**REQUIREMENT**
Please write out, exactly as given, every line of the entries below up to and including the line with "hrest ih =>".

[Dataset entries]
§
/-- Commands issued one by one follow their pseudocode in order, after a `done` or when there is a first command (R12,
44_archiver.md R211). -/
theorem Pipeline.follows {r w : Bool} {is : List Instr} {fs : List (State → Res Unit)} (h : Pipeline r w is fs)
    {s : State} (hs : At r w s) (hfirst : is ≠ [] ∨ s.answer = some .done) :
    Follows (inOrder fs s) (runCommands is s) := by
  induction h generalizing s with
  | nil =>
    have hans : s.answered .done = s := by
      have := hfirst.resolve_left (· rfl)
      rw [State.answered, ← this]
    have hnil := Follows.nil s
    rwa [hans] at hnil
  | cons h hrest ih =>
    exact Follows.cons (h.exec_eq s) hs.notFaulted h.wellFormed (h.ready s hs) hrest.blind fun t ht =>
      ih ((h.ends s t hs ht).answered _) (.inr rfl)

/-- A command that keeps the stream state. -/
theorem Stage.of_steady {i : Instr} {body : State → Res Unit} {r w : Bool}
    (hexec : ∀ s, exec i s = command i (requires i) body s) (hw : i.wellFormed = true)
    (hready : ∀ s, At r w s → requires i s = true) (hblind : Blind body) (hsteady : Steadies body) :
    Stage i body r w r w where
  exec_eq := hexec
  wellFormed := hw
  ready := hready
  blind := hblind
  ends s t hs ht := by
    obtain ⟨hr, hw, he⟩ := hsteady s () t ht
    have hf : t.faulted = s.faulted := by rw [State.faulted, State.faulted, he]
    exact ⟨hf.trans hs.notFaulted, hr.trans hs.ropen, hw.trans hs.wopen⟩

/-! ### The commands of ENCODE and DECODE -/

theorem stage_rdOpen (w : Bool) : Stage .rdOpen openReader false w true w where
  exec_eq := exec_rdOpen
  wellFormed := rfl
  ready s hs := by simp [requires, hs.ropen]
  blind := openReader_blind
  ends s t hs ht := by cases ht; exact ⟨hs.notFaulted, rfl, hs.wopen⟩

theorem stage_rdClose (w : Bool) : Stage .rdClose closeReader true w false w where
  exec_eq := exec_rdClose
  wellFormed := rfl
  ready s hs := hs.ropen
  blind := closeReader_blind
  ends s t hs ht := by cases ht; exact ⟨hs.notFaulted, rfl, hs.wopen⟩

theorem stage_wrOpen (r : Bool) : Stage .wrOpen openWriter r false r true where
  exec_eq := exec_wrOpen
  wellFormed := rfl
  ready s hs := by simp [requires, hs.wopen]
  blind := openWriter_blind
  ends s t hs ht := by cases ht; exact ⟨hs.notFaulted, hs.ropen, rfl⟩

theorem stage_wrClose (r : Bool) : Stage .wrClose closeWriter r true r false where
  exec_eq := exec_wrClose
  wellFormed := rfl
  ready s hs := hs.wopen
  blind := closeWriter_blind
  ends s t hs ht := by
    by_cases hc : s.wcnt = 0
    · rw [closeWriter_of_empty hc] at ht
      cases ht
      exact ⟨hs.notFaulted, hs.ropen, rfl⟩
    · rw [closeWriter_of_pending hc] at ht
      obtain ⟨_, u, hu, hshut⟩ := Res.bind_eq_ok.1 ht
      obtain ⟨-, ds, n, rfl⟩ := snkByte_done hu
      cases hshut
      exact ⟨hs.notFaulted, hs.ropen, rfl⟩

theorem stage_fqClear (r w : Bool) : Stage .fqClear clearFreq r w r w :=
  .of_steady exec_fqClear rfl (fun _ _ => rfl) clearFreq_blind fun s a t h => by cases h; exact ⟨rfl, rfl, rfl⟩

theorem stage_fqScan (w : Bool) : Stage .fqScan scanFreq true w true w :=
  .of_steady exec_fqScan rfl (fun _ hs => hs.ropen) scanFreq_blind scanFreq_steady

theorem stage_trBuild (r w : Bool) : Stage .trBuild treeBuild r w r w :=
  .of_steady exec_trBuild rfl (fun _ _ => rfl) treeBuild_blind fun s a t h => by cases h; exact ⟨rfl, rfl, rfl⟩

theorem stage_tbBuild (r w : Bool) : Stage .tbBuild tableBuild r w r w :=
  .of_steady exec_tbBuild rfl (fun _ _ => rfl) tableBuild_blind tableBuild_steady

theorem stage_encHeader (r : Bool) : Stage .encHeader encHeader r true r true :=
  .of_steady exec_encHeader rfl (fun _ hs => hs.wopen) encHeader_blind encHeader_steady

theorem stage_encPayload : Stage .encPayload encPayload true true true true :=
  .of_steady exec_encPayload rfl (fun _ hs => bothOpen_of_open hs.ropen hs.wopen) encPayload_blind encPayload_steady

theorem stage_decHeader (w : Bool) : Stage .decHeader decHeader true w true w :=
  .of_steady exec_decHeader rfl (fun _ hs => hs.ropen) decHeader_blind decHeader_steady

theorem stage_decStep : Stage .decStep decStep true true true true :=
  .of_steady exec_decStep rfl (fun _ hs => bothOpen_of_open hs.ropen hs.wopen) decStep_blind decStep_steady

theorem stage_decPayload : Stage .decPayload decPayload true true true true :=
  .of_steady exec_decPayload rfl (fun _ hs => bothOpen_of_open hs.ropen hs.wopen) decPayload_blind decPayload_steady

/-! ### DEC_PAYLOAD -/

theorem decSteps_eq_inOrder (k : Nat) (s : State) : decSteps k s = inOrder (List.replicate k decStep) s := by
  induction k generalizing s with
  | zero => rfl
  | succ k ih =>
    rw [decSteps, List.replicate_succ, inOrder]
    congr 1
    funext _ t
    exact ih t

theorem decSteps_pipeline (k : Nat) :
    Pipeline true true (List.replicate k .decStep) (List.replicate k decStep) := by
  induction k with
  | zero => exact .nil
  | succ k ih => exact .cons stage_decStep ih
§
**RESULT**
/-- Commands issued one by one follow their pseudocode in order, after a `done` or when there is a first command (R12,
44_archiver.md R211). -/
theorem Pipeline.follows {r w : Bool} {is : List Instr} {fs : List (State → Res Unit)} (h : Pipeline r w is fs)
    {s : State} (hs : At r w s) (hfirst : is ≠ [] ∨ s.answer = some .done) :
    Follows (inOrder fs s) (runCommands is s) := by
  induction h generalizing s with
  | nil =>
    have hans : s.answered .done = s := by
      have := hfirst.resolve_left (· rfl)
      rw [State.answered, ← this]
    have hnil := Follows.nil s
    rwa [hans] at hnil
  | cons h hrest ih =>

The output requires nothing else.